We're not CRAZY!!! we're just weird. dont get that confused!!! YAY!!! happy now!!


----------



## Vaka (Feb 26, 2010)

Dude...not cool...you so voted ENFPs...I liked you!!!!!


----------



## MNiS (Jan 30, 2010)

Queen of Leaves said:


> Dude...not cool...you so voted ENFPs...I liked you!!!!!


lol oops. :tongue:


----------



## Kalifornia310 (Jan 7, 2010)

gasp! who told you!!! > 

of course i think you guys are crazy. i mean come on, i hang out with mostly ENFPs so yeah basically i know how crazy you guys can get. but its not a bad crazy, its more of a wild/free spirit if you try to control me I will get crazy on yo ass kinda thing.  

I actually was gonna vote for ISTJs cuz they are just unstable. XD but then I had pity for them.


----------



## Vaka (Feb 26, 2010)

Kalifornia310 said:


> gasp! who told you!!! >
> 
> its more of a wild/free spirit if you try to control me I will get crazy on yo ass kinda thing.


That actually happens to me a lot >.> lol



MisterNi said:


> lol oops. :tongue:


*cries in the corner*


----------



## Robatix (Mar 26, 2009)

Queen of Leaves said:


> Why is 'ENTP' italicized?


After you vote in a poll, the option you chose is italicized. :wink:



agokcen said:


> Yeah! ENFPs and ENTPs are even again!
> 
> There's hope yet...


I wouldn't mind a tie between ENFPs and ENTPs. Crazy is more fun when you have company.


----------



## Vaka (Feb 26, 2010)

Oh well now I know...and now it's out!!!


----------



## PeacePassion (Jun 9, 2009)

I suspect us introverted types may be a less obvious kind of crazy, we keep our crazy on the inside... or, stay inside for the crazy.


----------



## hustina (Apr 15, 2010)

ENFPs YUSH 

>w<


----------



## firedell (Aug 5, 2009)

All thoes ENTP's.


----------



## la musa candido (Feb 19, 2010)

now that i'm not the craziest...i kinda wanna be. :dry:


----------



## agokcen (Jan 3, 2010)

inebriato said:


> All thoes ENTP's.





kristina 23 said:


> now that i'm not the craziest...i kinda wanna be. :dry:


Gosh darn it, if people are going to start thinking I'm crazy just because I'm an ENTP, I'm going to declare myself to be an INTP once and for all! ...or maybe an INTJ just for kicks, since I already have a weird obsession with them. I'm perfectly sane, but some ENTPs (or ENTP wannabes) are making us all look bad...
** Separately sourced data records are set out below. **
-- ==== Sys2Proof/Laws/Regs.lean ====
section
/-! SUPPORT. What a write of a register field shows to a read of the same field, of another field, and of another register. -/
namespace Sys2Proof.Machine

/-- The register file is in its canonical form. -/
def RegsOk (s : State) : Prop := rwfFrom resetWord 0 s.regs = true

theorem State.Inv.regsOk {s : State} (h : s.Inv) : RegsOk s := h.1

theorem Keeps.regsOk {s₀ s : State} (h : Keeps s₀ s) : RegsOk s := h.2.2.2.2.1

theorem Keeps.inv {s₀ s : State} (h : Keeps s₀ s) : s.Inv := h.2.2.2.2

/-! ### Fields of a number -/

theorem split3 (n lo w : Nat) : n = n / 2 ^ (lo + w) * 2 ^ (lo + w) + bits n lo w * 2 ^ lo + n % 2 ^ lo := by
  have h1 := Nat.div_add_mod n (2 ^ lo)
  have h2 := Nat.div_add_mod (n / 2 ^ lo) (2 ^ w)
  have h3 : n / 2 ^ lo / 2 ^ w = n / 2 ^ (lo + w) := by rw [Nat.div_div_eq_div_mul, Nat.pow_add]
  unfold bits
  rw [h3] at h2
  generalize n / 2 ^ lo = q at *
  generalize n / 2 ^ (lo + w) = a at *
  generalize q % 2 ^ w = b at *
  generalize n % 2 ^ lo = c at *
  rw [← h1, ← h2, Nat.pow_add]
  generalize 2 ^ lo = x
  generalize 2 ^ w = y
  rw [Nat.mul_add, Nat.mul_comm x b, Nat.mul_left_comm x y a, Nat.mul_comm x (a), Nat.mul_left_comm y a x,
    Nat.mul_comm y x]

theorem putBits_eq (n lo w v : Nat) :
    putBits n lo w v = n / 2 ^ (lo + w) * 2 ^ (lo + w) + v % 2 ^ w * 2 ^ lo + n % 2 ^ lo := by
  have h := split3 n lo w
  unfold putBits
  generalize n / 2 ^ (lo + w) * 2 ^ (lo + w) = a at *
  generalize n % 2 ^ lo = c at *
  generalize bits n lo w * 2 ^ lo = b at *
  omega

theorem bits_lt (n lo w : Nat) : bits n lo w < 2 ^ w := Nat.mod_lt _ (Nat.two_pow_pos w)

theorem shape_div (a b c lo w : Nat) (_hb : b < 2 ^ w) (hc : c < 2 ^ lo) :
    (a * 2 ^ (lo + w) + b * 2 ^ lo + c) / 2 ^ lo = a * 2 ^ w + b := by
  rw [Nat.pow_add, show a * (2 ^ lo * 2 ^ w) + b * 2 ^ lo + c = c + (a * 2 ^ w + b) * 2 ^ lo by
    rw [Nat.add_mul]; rw [Nat.mul_comm (2 ^ lo) (2 ^ w), ← Nat.mul_assoc]; omega,
    Nat.add_mul_div_right _ _ (Nat.two_pow_pos lo), Nat.div_eq_of_lt hc, Nat.zero_add]

/-- A field written reads back. -/
theorem bits_putBits_same (n lo w v : Nat) : bits (putBits n lo w v) lo w = v % 2 ^ w := by
  rw [putBits_eq, bits, shape_div _ _ _ _ w (Nat.mod_lt _ (Nat.two_pow_pos w)) (Nat.mod_lt _ (Nat.two_pow_pos lo)),
    Nat.mul_comm, Nat.mul_add_mod, Nat.mod_mod]

/-- A field below the one written. -/
theorem bits_putBits_below (n lo w v lo' w' : Nat) (h : lo' + w' ≤ lo) : bits (putBits n lo w v) lo' w' = bits n lo' w' := by
  have key : ∀ m, bits m lo' w' = (m % 2 ^ lo) / 2 ^ lo' % 2 ^ w' := by
    intro m
    have e : 2 ^ lo = 2 ^ lo' * (2 ^ w' * 2 ^ (lo - lo' - w')) := by
      rw [← Nat.pow_add, ← Nat.pow_add]; congr 1; omega
    rw [bits, e, Nat.mod_mul_right_div_self, Nat.mod_mul_right_mod]
  rw [key, key n, putBits_eq]
  congr 2
  have e2 : 2 ^ (lo + w) = 2 ^ w * 2 ^ lo := by rw [Nat.pow_add, Nat.mul_comm]
  rw [e2, ← Nat.mul_assoc, ← Nat.add_mul, Nat.mul_comm, Nat.mul_add_mod, Nat.mod_mod]

/-- A field above the one written. -/
theorem bits_putBits_above (n lo w v lo' w' : Nat) (h : lo + w ≤ lo') : bits (putBits n lo w v) lo' w' = bits n lo' w' := by
  have key : ∀ m, bits m lo' w' = (m / 2 ^ (lo + w)) / 2 ^ (lo' - (lo + w)) % 2 ^ w' := by
    intro m; rw [Nat.div_div_eq_div_mul, ← Nat.pow_add, bits, Nat.add_sub_cancel' h]
  rw [key, key n]
  congr 2
  rw [putBits_eq]
  have hv : v % 2 ^ w < 2 ^ w := Nat.mod_lt _ (Nat.two_pow_pos w)
  have hc : n % 2 ^ lo < 2 ^ lo := Nat.mod_lt _ (Nat.two_pow_pos lo)
  have : v % 2 ^ w * 2 ^ lo + n % 2 ^ lo < 2 ^ (lo + w) := by
    rw [Nat.pow_add, Nat.mul_comm (2 ^ lo)]
    calc v % 2 ^ w * 2 ^ lo + n % 2 ^ lo < v % 2 ^ w * 2 ^ lo + 2 ^ lo := by omega
      _ = (v % 2 ^ w + 1) * 2 ^ lo := by rw [Nat.add_mul, Nat.one_mul]
      _ ≤ 2 ^ w * 2 ^ lo := Nat.mul_le_mul_right _ hv
  rw [Nat.add_assoc, Nat.add_comm, Nat.add_mul_div_right _ _ (Nat.two_pow_pos _), Nat.div_eq_of_lt this, Nat.zero_add]

theorem putBits_lt (n lo w v : Nat) (hn : n < 2 ^ 32) (h : lo + w ≤ 32) : putBits n lo w v < 2 ^ 32 := by
  rw [putBits_eq]
  have hv : v % 2 ^ w < 2 ^ w := Nat.mod_lt _ (Nat.two_pow_pos w)
  have hc : n % 2 ^ lo < 2 ^ lo := Nat.mod_lt _ (Nat.two_pow_pos lo)
  have hs : v % 2 ^ w * 2 ^ lo + n % 2 ^ lo < 2 ^ (lo + w) := by
    rw [Nat.pow_add, Nat.mul_comm (2 ^ lo)]
    calc v % 2 ^ w * 2 ^ lo + n % 2 ^ lo < v % 2 ^ w * 2 ^ lo + 2 ^ lo := by omega
      _ = (v % 2 ^ w + 1) * 2 ^ lo := by rw [Nat.add_mul, Nat.one_mul]
      _ ≤ 2 ^ w * 2 ^ lo := Nat.mul_le_mul_right _ hv
  have e : 2 ^ 32 = 2 ^ (32 - (lo + w)) * 2 ^ (lo + w) := by rw [← Nat.pow_add]; congr 1; omega
  have ha : n / 2 ^ (lo + w) < 2 ^ (32 - (lo + w)) := by
    rw [Nat.div_lt_iff_lt_mul (Nat.two_pow_pos _), ← e]; exact hn
  rw [e]
  calc n / 2 ^ (lo + w) * 2 ^ (lo + w) + v % 2 ^ w * 2 ^ lo + n % 2 ^ lo
      < n / 2 ^ (lo + w) * 2 ^ (lo + w) + 2 ^ (lo + w) := by omega
    _ = (n / 2 ^ (lo + w) + 1) * 2 ^ (lo + w) := by rw [Nat.add_mul, Nat.one_mul]
    _ ≤ 2 ^ (32 - (lo + w)) * 2 ^ (lo + w) := Nat.mul_le_mul_right _ ha

/-! ### Registers -/

theorem reg_setReg_same (s : State) (a : Nat) (w : Word) (h : RegsOk s) : (s.setReg a w).reg a = w :=
  rget_rset_same resetWord s.regs 0 a w h

theorem reg_setReg_other (s : State) (a b : Nat) (w : Word) (h : RegsOk s) (hab : b ≠ a) : (s.setReg a w).reg b = s.reg b :=
  rget_rset_other resetWord s.regs 0 a b w h hab

theorem reg_setFld_other (s : State) (f : Fld) (v b : Nat) (h : RegsOk s) (hb : b ≠ f.addr) : (s.setFld f v).reg b = s.reg b :=
  reg_setReg_other s _ _ _ h hb

/-- A field written reads back, cut to its width. -/
theorem fld_setFld_same (s : State) (f : Fld) (v : Nat) (h : RegsOk s) (hf : f.lo + f.w ≤ 32) : (s.setFld f v).fld f = v % 2 ^ f.w := by
  unfold State.fld State.setFld
  rw [reg_setReg_same _ _ _ h, BitVec.toNat_ofNat, Nat.mod_eq_of_lt (putBits_lt _ _ _ _ (BitVec.isLt _) hf), bits_putBits_same]

/-- A field of another register. -/
theorem fld_setFld_addr (s : State) (f g : Fld) (v : Nat) (h : RegsOk s) (hg : g.addr ≠ f.addr) : (s.setFld f v).fld g = s.fld g := by
  unfold State.fld; rw [reg_setFld_other s f v g.addr h hg]

/-- Another field of the same register. -/
theorem fld_setFld_bits (s : State) (f g : Fld) (v : Nat) (h : RegsOk s) (hf : f.lo + f.w ≤ 32)
    (hg : g.lo + g.w ≤ f.lo ∨ f.lo + f.w ≤ g.lo) : (s.setFld f v).fld g = s.fld g := by
  by_cases ha : g.addr = f.addr
  · unfold State.fld State.setFld
    rw [ha, reg_setReg_same _ _ _ h, BitVec.toNat_ofNat, Nat.mod_eq_of_lt (putBits_lt _ _ _ _ (BitVec.isLt _) hf)]
    rcases hg with hg | hg
    · exact bits_putBits_below _ _ _ _ _ _ hg
    · exact bits_putBits_above _ _ _ _ _ _ hg
  · exact fld_setFld_addr s f g v h ha

theorem regsOk_setReg {s : State} (a : Nat) (w : Word) (h : RegsOk s) : RegsOk (s.setReg a w) :=
  rwfFrom_rset _ _ _ _ _ h (Nat.zero_le _)

theorem regsOk_setFld {s : State} (f : Fld) (v : Nat) (h : RegsOk s) : RegsOk (s.setFld f v) := regsOk_setReg _ _ h

theorem regsOk_setFlds {s : State} (l : List (Fld × Nat)) (h : RegsOk s) : RegsOk (s.setFlds l) := by
  unfold State.setFlds
  induction l generalizing s with
  | nil => exact h
  | cons x r ih => exact ih (regsOk_setFld _ _ h)

end Sys2Proof.Machine
end

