/-! ### What a claim changes -/

/-- A write of a field of block EVT goes before what a reader is told. -/
theorem told_of_setFld {s t : State} {f : Fld} {v : Nat} {l : List Nat} (hs : RegsOk s) (hf : f.addr / 0x10000 = 21)
    (h : (s.setFld f v).told t l) : s.told t l := by
  obtain ⟨hregs, hrest⟩ := h
  refine ⟨fun a ha hl => (hregs a ha hl).trans (reg_setFld_other s f v a hs ?_), hrest⟩
  rintro rfl
  exact ha (hf ▸ List.mem_cons_self)

theorem reg_congr {s t : State} (h : t.regs = s.regs) (a : Nat) : t.reg a = s.reg a := by unfold State.reg; rw [h]

theorem flag_congr {s t : State} (h : t.regs = s.regs) (f : Fld) : t.flag f = s.flag f := by
  unfold State.flag State.fld; rw [reg_congr h]

/-- A claim that finds an event answers with its number, clears its pending bit, and changes no other register and no other pending bit. -/
theorem evtClaim_of_some {s : State} {m n k : Nat} (hs : RegsOk s) (hr : s.reaches m 17) (hn : n < 16) (hk : k < 320)
    (hclaim : claimRead n s = (2 ^ 31 + k, s.setFld ⟨A.EVT_PEND (k / 32), k % 32, 1⟩ 0)) :
    ∃ t, exec (.evtClaim m n) s = .next t ∧ t.answered m 17 (A.EVT_CLAIM n) false 0 (leBytes 4 (2 ^ 31 + k)) ∧
      t.flag ⟨A.EVT_PEND (k / 32), k % 32, 1⟩ = false ∧ s.told t [] ∧ (∀ a, a ≠ A.EVT_PEND (k / 32) → t.reg a = s.reg a) ∧
      ∀ j, j / 32 = k / 32 → j ≠ k → t.flag ⟨A.EVT_PEND (j / 32), j % 32, 1⟩ = s.flag ⟨A.EVT_PEND (j / 32), j % 32, 1⟩ := by
  have hbit : k % 32 + 1 ≤ 32 := Nat.mod_lt k (by decide)
  have ⟨_, _, _, hanswer, _, _⟩ := hr
  obtain ⟨htold, hregs⟩ := told_answer (s := s.setFld ⟨A.EVT_PEND (k / 32), k % 32, 1⟩ 0) hanswer
    (s.packet m 17 (A.EVT_CLAIM n) 4 false) (err := 0) (by decide) (leBytes 4 (2 ^ 31 + k))
  refine ⟨_, by rw [exec_evtClaim hr hn, hclaim], answered_answer (t := s.setFld _ 0) hanswer s _ _ _ _ _ _ _, ?_, told_of_setFld hs ?_ htold, fun a ha => ?_,
    fun j hword hj => ?_⟩
  · rw [flag_congr hregs, State.flag, fld_setFld_same s _ 0 hs hbit]
    rfl
  · show (0x150100 + 4 * (k / 32)) / 0x10000 = 21
    omega
  · rw [reg_congr hregs, reg_setFld_other s _ 0 a hs ha]
  · rw [flag_congr hregs, State.flag, State.flag, fld_setFld_bits s _ _ 0 hs hbit]
    show j % 32 + 1 ≤ k % 32 ∨ k % 32 + 1 ≤ j % 32
    omega

/-- Settles O34: the events pend in the order of their numbers, so that the fold of `State.bestEvent` keeps the first of those with the
greatest PRI, and the peek half shows the word of the claim without its effect. -/
theorem claimTakesTheHighestEvent : Obligations.ClaimTakesTheHighestEvent := by
  intro m n s hinv hr hn
  have hpeek := registerRcRead_evtClaimPeek hr hn
  refine ⟨fun k hk hpri hfirst => ?_, fun hnone => ?_⟩
  · have hclaim : claimRead n s = (2 ^ 31 + k, s.setFld ⟨A.EVT_PEND (k / 32), k % 32, 1⟩ 0) := by
      simp only [claimRead, bestEvent_eq_some hk hpri hfirst]
    rw [hclaim] at hpeek
    exact ⟨evtClaim_of_some hinv.regsOk hr hn hk.1 hclaim, hpeek⟩
  · have hclaim : claimRead n s = (0, s) := by
      simp only [claimRead, bestEvent_eq_none_iff.2 fun k hk => Nat.le_of_eq (hnone k hk)]
    have hexec := exec_evtClaim hr hn
    rw [hclaim] at hpeek hexec
    obtain ⟨u, hu⟩ := hpeek
    obtain ⟨hans, htold, hregs⟩ := answered_only hr (A.EVT_CLAIM n) 4 false (err := 0) (by decide) (leBytes 4 0)
    exact ⟨_, u, 0, by decide, hexec, hans, htold, hregs, hu⟩

end Sys2Proof.Machine
end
We're not all crazy...I promise...:crying:


----------



## walkawaysun09 (Mar 13, 2010)

agokcen said:


> Gosh darn it, if people are going to start thinking I'm crazy just because I'm an ENTP, I'm going to declare myself to be an INTP once and for all! ...or maybe an INTJ just for kicks, since I already have a weird obsession with them. I'm perfectly sane, but some ENTPs (or ENTP wannabes) are making us all look bad...
> 
> We're not all crazy...I promise...:crying:


Yet all you NT's have some form of world domination plans...I think that'd denote some form of crazy for me...but don't worry, if your plan involves helping people, I'm totally in on it. But if it involves killing...find some other spokesperson :crazy:

And also, the "crazy" isn't "Insane". I don't think you roll your turds into balls and eat crayons, like the Ron White joke, you're just very eccentric and more likely to act like Nikola Tesla than say...any of the ENFP people, who have their own BRAND of crazy (ADHD feelers? Perhaps, but they are so fun to talk to.) 

It's not bad to be crazy, you know. I've been it for years, nobody's really locked me up for it...yet.


----------



## yesiknowbut (Oct 25, 2009)

But rationals don't do things that aren't logical. If you don't understand us it's becuase you haven't worked out what we based our logic on, Ne can get reason from unlikely places :happy:

For this reason, NTs cannot be crazy. My personal vote goes to any and all FJs.


----------



## Arioche (Aug 5, 2009)

Why did I know that ENFP will be on the top? Not that it's a bad thing I guess, but we seem to get the top everytime something like this appears on the forum.

I mean come on now, I'm an ENFP. We can't be that crazy.


----------



## donhenri (Sep 2, 2009)

People cant you see it. ISFJs are the craziest of them all. The need to serve ??? Wasup with that?

Ophelia was an ISFJ and she was crazzzeyyyy


----------



## la musa candido (Feb 19, 2010)

ophelia hiney!


----------



## Promethea (Aug 24, 2009)

Kalifornia310 said:


> HOW DARE 2 PEOPLE THINK ENFJs ARE CRAZY!!!
> 
> We're not CRAZY!!! we're just weird. dont get that confused!!! YAY!!! happy now!!


IDK.. You'd be a solid first runner up, in my book, with all that intense Fe projected outward..

:tongue::crazy:


----------